French Jesuit missionary and martyr (1593–1649)

Jean de Brébeuf (/fr/) (25 March 1593 – 16 March 1649) was a French Jesuit missionary who travelled to New France (Canada) in 1625. There he worked primarily with the Wendat (Huron) for the rest of his life, except for a few years in France from 1629 to 1633. He learned their language and customs, writing extensively about each to aid other missionaries.

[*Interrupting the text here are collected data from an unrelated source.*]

/-- The third alert of a command poisons the lines it addresses. -/
def execHbmParityAlert (pa : Pa) (s : State) : Outcome State Fault Refusal :=
  let k := alertsOf s pa.toNat + 1
  .next (if !(pa.toNat < hbmEnd) then s
    else if k < 3 then { s with flash := { s.flash with alerts := fset s.flash.alerts (pcOf pa.toNat) (pa.toNat / 128, k) } }
    else (addressed s pa.toNat).foldl (fun s l => poisonLine l s)
      { s with flash := { s.flash with alerts := fdel s.flash.alerts (pcOf pa.toNat) }, fresh := s.fresh + 512 })

/-- Latency only. -/
def execHbmRefreshLimit (k : BitVec 10) (s : State) : Outcome State Fault Refusal :=
  let _ := k
  .next s

/-- The retirement of a frame starts: the host is told, and system software empties it, while a list has room (R251, R378). -/
def retireFrame (f : Nat) (s : State) : State :=
  let l := s.flash
  if l.leaving.contains f || (16384 ≤ l.badFrames.length && 4096 ≤ l.overflow.length) then s
  else { s with flash := { l with leaving := l.leaving ++ [f] } }.tell (.frame (f * 65536))

/-- System software has emptied a frame: it joins the bad-frame list, or the overflow list of this boot, and its poisoned lines
are gone with it (R251 step 5, R372, R378). -/
def frameDone (f : Nat) (s : State) : State :=
  let l := s.flash
  if !l.leaving.contains f then s
  else
    let l1 := { l with leaving := l.leaving.filter (fun x => x ≠ f) }
    let s1 := { s with poison := s.poison.filter (fun x => x / 512 ≠ f) }
    if l.badFrames.length < 16384 then { s1 with flash := { l1 with badFrames := addNat f l.badFrames } }
    else if l.overflow.length < 4096 then { s1 with flash := { l1 with overflow := addNat f l.overflow } }.tell .listFull
    else { s1 with flash := l1 }

/-- The threshold of correctable errors of a frame is reached: lane swap while a lane is left, else retirement; nothing once the
lists of frames are full (R378). -/
def execHbmRepair (pa : Pa) (s : State) : Outcome State Fault Refusal :=
  let a := pa.toNat
  let st := bitsN a 16 5
  let r := fget 0 s.repcfg st
  let full := 16384 ≤ s.flash.badFrames.length && 4096 ≤ s.flash.overflow.length
  .next (if !(a < hbmEnd) || field r 1 15 = 0 || full then s
    else if r.getLsbD 0 && field r 16 16 ≠ 0 then
      { s with
        repcfg := fset s.repcfg st (r - 0x10000)
        flash := { s.flash with
          paused := addNat (pcOf a) s.flash.paused
          lanes := fset s.flash.lanes (pcOf a) (fget 0 s.flash.lanes (pcOf a) + 1)
          tables := putEntry (pcOf a) (fget [] s.flash.remaps (pcOf a), fget 0 s.flash.lanes (pcOf a) + 1) s.flash.tables } }
    else retireFrame (a / 65536) s)

def execLaneSwapDone (k : BitVec 10) (s : State) : Outcome State Fault Refusal :=
  .next { s with flash := { s.flash with paused := s.flash.paused.filter (fun x => x ≠ k.toNat) } }

/-- Frames of a pseudo-channel. -/
def framesOf (k : Nat) : List Nat := (List.range 32768).map (fun i => 1024 * i + 32 * (k % 32) + k / 32)

/-- All three copies of a table disagree: the pseudo-channel is offline, its frames are bad, and the contexts of its presence map
are terminated. -/
def execTableVoteFail (k : BitVec 10) (s : State) : Outcome State Fault Refusal :=
  let l := s.flash
  let tags := (l.presence.filter (fun p => p.1 = k.toNat)).map (fun p => p.2)
  let fs := (framesOf k.toNat).filter (fun f => !l.badFrames.contains f)
  .next (if l.offline.contains k.toNat then s
    else tags.foldl (fun s t => killCtx t s)
      { s with flash := { l with offline := addNat k.toNat l.offline, badFrames := l.badFrames ++ fs } })

def execSchedulerRestart (d : DieId) (s : State) : Outcome State Fault Refusal := .next (restartDisp d.toNat s)

/-- The restart ends: the latched doorbell and wake writes take effect (R307, R380). -/
def execSchedulerRestartDone (d : DieId) (s : State) : Outcome State Fault Refusal :=
  .next (if (s.disp d.toNat).restart then
      let s1 := s.modDisp d.toNat (fun x => { x with restart := false })
      (s1.queues.filter (fun e => e.2.home = d.toNat && e.2.st ≠ .unmapping)).foldl (fun s e => flushBells e.1 s) s1
    else s)

/-! ## Boot and attestation (R381, R382) -/

/-- What module reset leaves of the configuration flash: the signed regions; the field region is empty where it fails. -/
def bootFlash (f : Flash) : Flash :=
  let g := { Flash.reset with
    factoryOk := f.factoryOk, fieldOk := f.fieldOk, images := f.images, cert := f.cert, badCores := f.badCores
    badQuads := f.badQuads, tier := f.tier, defsig := f.defsig }
  if f.fieldOk then
    { g with badFrames := f.badFrames, lanes := f.lanes, remaps := f.remaps, tables := Vector.replicate 3 ⟨f.remaps, f.lanes⟩ }
  else g

/-- The digests of the images that the controller loads, in load order (R382). -/
def bootDigests (f : Flash) : Vector (BitVec 512) 8 :=
  Vector.ofFn (fun i => match f.images[i.val]? with | some x => Config.sha512 x | none => 0)

/-- Reset runs the boot sequence: host memory and what the outside holds stay, everything else is as after reset. -/
def resetModule (s : State) : State :=
  let base : State := { State.reset with
    mem := s.mem.filter (fun e => isHost e.1)
    now := s.now, agenda := s.agenda, fresh := s.fresh, host := s.host
    flash := bootFlash s.flash }
  if !s.flash.factoryOk then { base with boot := ⟨2, true, Vector.replicate 8 0, s.now, none⟩ }
  else
    let up := { base with boot := ⟨8, false, bootDigests s.flash, s.now, some (Config.golden % 8192 * 2 ^ 28)⟩ }
    if s.flash.fieldOk then up else up.tell .fieldFail

def execModuleReset (s : State) : Outcome State Fault Refusal := .next (resetModule s)

/-- The host port has trained, and the module is not in recovery. -/
def booted (s : State) : Bool := s.boot.stage = 8 && !s.boot.recovery

def execGetMeasurements (s : State) : Outcome State Fault Refusal :=
  .next (if booted s then s.tell (.measurements s.boot.measures (Config.sign s.boot.measures)) else s)

def execGetCertificate (s : State) : Outcome State Fault Refusal :=
  .next (if booted s then s.tell (.certificate s.flash.cert) else s)

/-! ## Power and heat (R18, R30, R393) -/

/-- One reference pulse of a quad, swallowed or delivered; a window of 65,536 of them gives SWALLOW.ratio (R8, R18). -/
def refPulse (cut : Bool) (x : Quad) : Quad :=
  let n := x.swNow + cut.toNat
  let y := { x with swTotal := if cut then x.swTotal + 1 else x.swTotal }
  if x.swRef = 65535 then { y with swRatio := BitVec.ofNat 16 n, swRef := 0, swNow := 0 }
  else { y with swRef := x.swRef + 1, swNow := n }

/-- The largest swallow ratio (R18). -/
def topRatio : Nat := 57344

/-- The power controller sets the largest ratio that a quad's limits allow, which SWALLOW shows, and the ratio that it swallows
at; a quad stopped for its heat runs at the ceiling of R18 (R30). The monitors record SWALLOW.ratio (R393). -/
def swallowUpdate (q r c : Nat) (s : State) : State :=
  let ceil := min c topRatio
  let ratio := if (s.quad q).hot then topRatio else min r ceil
  let s1 := s.modQuad q (fun x => { x with
    swCeil := BitVec.ofNat 16 ceil, swSet := BitVec.ofNat 16 ratio
    ceilAt := if ratio = topRatio then x.ceilAt.or (some s.now) else none })
  (List.range 4).foldl (fun s k =>
    let n := 4 * q + k
    monRecord s (n / 64) 9 (s.tagOf n) (n % 64) (s.quad q).swRatio.toNat) s1

/-- A reference pulse of a quad is swallowed, while the window's count is below the ratio that is set (R8, R18). -/
def swallowPulse (q : Nat) (s : State) : State :=
  if (s.quad q).swNow < (s.quad q).swSet.toNat then s.modQuad q (refPulse true) else s

def execSwallowUpdate (q : QuadId) (r c : BitVec 16) (s : State) : Outcome State Fault Refusal :=
  .next (swallowUpdate q.toNat r.toNat c.toNat s)

/-- 10 ms of module time. -/
def tenMs : Nat := 10000 * usec

/-- A quad begins to exceed its power or thermal limit, or to meet it. -/
def setLimit (q : Nat) (x : Bool) (s : State) : State :=
  s.modQuad q (fun y => if y.limOver = x then y else { y with limOver := x, limAt := s.now })

/-- A quad over its limit for 10 ms while it runs at the ceiling of R18: the host is told and no new group commits there; its running
tasks go on at the ceiling ratio. -/
def execThermalEvent (q : QuadId) (s : State) : Outcome State Fault Refusal :=
  let x := s.quad q.toNat
  .next (if x.limOver && x.limAt + tenMs ≤ s.now && x.ceilAt.any (fun t => t + tenMs ≤ s.now) then
      (s.modQuad q.toNat (fun x => { x with hot := true, swSet := BitVec.ofNat 16 topRatio })).tell (.thermal q.toNat)
    else s)

/-- The limit has been met for 10 ms: commits resume. -/
def execThermalClear (q : QuadId) (s : State) : Outcome State Fault Refusal :=
  let x := s.quad q.toNat
  .next (if !x.limOver && x.limAt + tenMs ≤ s.now then s.modQuad q.toNat (fun x => { x with hot := false }) else s)

/-- A home slice writes a dirty line back (R20). -/
def evictLine (pa : Nat) (s : State) : State := { s with dirty := s.dirty.filter (fun x => x ≠ pa / 128) }

/-! ## The host and system software (R2, R28, R29, R238, R351, R375) -/

def isDoorbell (pa : Nat) : Bool := ctlBase + 0x20000 ≤ pa && pa < ctlBase + 0x30000

/-- The address lies in the record of a queue that a dispatcher holds (R29, R300). -/
def isRecord (s : State) (pa : Nat) : Bool :=
  s.queues.any (fun e => e.2.st ≠ .undefined && e.2.record ≤ pa && pa < e.2.record + 192)

/-- The host, or an external writer of the arrive aperture, may make an access (log entry 22): HBM under CXL.mem, the aperture, the
doorbells and the records of queues; a channel by its own tag, whose CMD ignores the write (R185); everything else by the access tables (R29, R375). -/
def hostAllowed (s : State) (ext wr : Bool) (pa : Nat) : Bool :=
  if reservedPa s pa then false
  else if isArrive pa then
    hasRight s (fget Port.reset s.ports ((pa - arrBase) / 8)).tag (if ext then 5 else 4) 4 (if wr then 3 else 0)
  else if ext then false
  else if pa < hbmEnd && (s.port.cxl || isRecord s pa) then true
  else if isEngine pa then
    (wr && pa % 0x10000 < 8) || hasRight s (s.chan (chanOf pa)).tag 4 3 (if wr then 1 else 0)
  else if isDoorbell pa then
    (let x := s.queue ((pa - ctlBase - 0x20000) / 16)
     x.st = .undefined || hasRight s x.tag 4 5 3)
  else match targetOf s pa with
    | some t => hasRight s 0 4 t (if wr then 1 else 0)
    | none => false

/-- The bytes of a word that an access names, with their addresses. -/
def namedBytes (pa : Nat) (en : BitVec 8) (v : Word) : List (Nat × Byte) :=
  ((List.range 8).filter (fun i => en.getLsbD i)).map (fun i => (pa + i, BitVec.ofNat 8 (field v (8 * i) 8)))

/-- What the host writes is what it sees. -/
def hostPut (l : List (Nat × Byte)) (s : State) : State :=
  if s.hostlag.isEmpty then s else { s with hostlag := s.hostlag.filter (fun e => !l.any (fun b => b.1 = e.2.1)) }

/-- A byte as the host reads it: a store of a task that no fence or release at `sys` has followed may not have reached host memory
yet (R356; log entry 145). -/
def hostByte (s : State) (pa : Nat) : Byte :=
  match s.hostlag.find? (fun e => e.2.1 = pa) with
  | some e => if Config.freeBit (s.fresh + pa / 8 + s.now) then dbgByte s pa else e.2.2
  | none => dbgByte s pa

/-- The port's configuration space and the update mailbox of the controller, which answer in recovery too; the spec gives them no
registers (R381; log entry 146). -/
def configAccess (wr : Bool) (a : Nat) (v : BitVec 32) (s : State) : State :=
  if wr then { s with port := { s.port with config := fset s.port.config a v } }
  else { s.tell (.config ((fget? s.port.config a).getD ((Config.freeVec s.fresh).setWidth 32))) with fresh := s.fresh + 1 }
def mailboxWrite (v : Word) (s : State) : State :=
  { { s with port := { s.port with mailbox := s.port.mailbox ++ [v] } }.tell (.mailbox ((Config.freeVec s.fresh).setWidth 64)) with
    fresh := s.fresh + 1 }

/-- A request of the host (x = 0) or of an external device (x = 1) for bytes of the aligned word at pa. -/
def hostAccess (wr ext : Bool) (pa : Nat) (en : BitVec 8) (v : Word) (s : State) : State :=
  let pa := pa / 8 * 8
  if !booted s then s.tell .unsupported
  else if !hostAllowed s ext wr pa then
    (if ext && isArrive pa && wr then portDrop ((pa - arrBase) / 8) s else s.tell .unsupported)
  else if wr then
    (if isDevice pa then devWrite false 3 pa en v s
     else testWaits pa (hostPut (namedBytes pa en v) (dbgStore dbgcmdWrite (namedBytes pa en v) s)))
  else s.tell (.read (BitVec.ofNat 64 (leNat ((List.range 8).map (fun i => if en.getLsbD i then hostByte s (pa + i) else 0)))))

def execHostAccess (w x : BitVec 1) (pa : Pa) (en : BitVec 8) (v : Word) (s : State) : Outcome State Fault Refusal :=
  .next (hostAccess (w = 1) (x = 1) pa.toNat en v s)

/-- The host enables CXL, or offers only PCIe (R28); the module controller programs the keys of the port (R29). -/
def setHostLink (cxl : Bool) (s : State) : State := { s with port := { s.port with cxl := cxl } }
def setIdeKey (k : BitVec 256) (s : State) : State := { s with port := { s.port with ide := some k } }

/-- The contexts that consumed a poisoned table entry in the act just done die (R372). -/
def sweep (s : State) : State := s.doom.foldl (fun s t => killCtx t s) { s with doom := [] }

/-- The module controller or system software writes the register at an aligned address. -/
def execRegisterWrite (pa : Pa) (v : Word) (s : State) : Outcome State Fault Refusal :=
  let a := pa.toNat / 8 * 8
  .next (if (isCtl a || isEngine a) && !reservedPa s a then devWrite true 3 a 0xFF v s else s)

end Sys2Proof.Machine
end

In 1649, Brébeuf and another missionary were captured when a group of Haudenosaunee (Iroquois) raided a Wendat village (referred to in French as Saint-Louis). Together with Wendat captives, the missionaries were ritually tortured and killed on 16 March 1649. Afterwards, his heart was eaten by Haudenosaunee tribesmen. Brébeuf was beatified in 1925 and with eight Jesuit missionaries was canonized in the Catholic Church in 1930.

==Biography==

===Early years===
Brébeuf was born 25 March 1593 in Condé-sur-Vire, Normandy, France (He was the uncle of poet Georges de Brébeuf.). He joined the Society of Jesus in 1617 at the age of 24, spending the next two years under the direction of Lancelot Marin. Between 1619 and 1621, he was a teacher at the college of Rouen. Brébeuf was nearly expelled from the Society when he contracted tuberculosis in 1620—a severe and usually fatal illness that prevented his studying and teaching for the traditional periods.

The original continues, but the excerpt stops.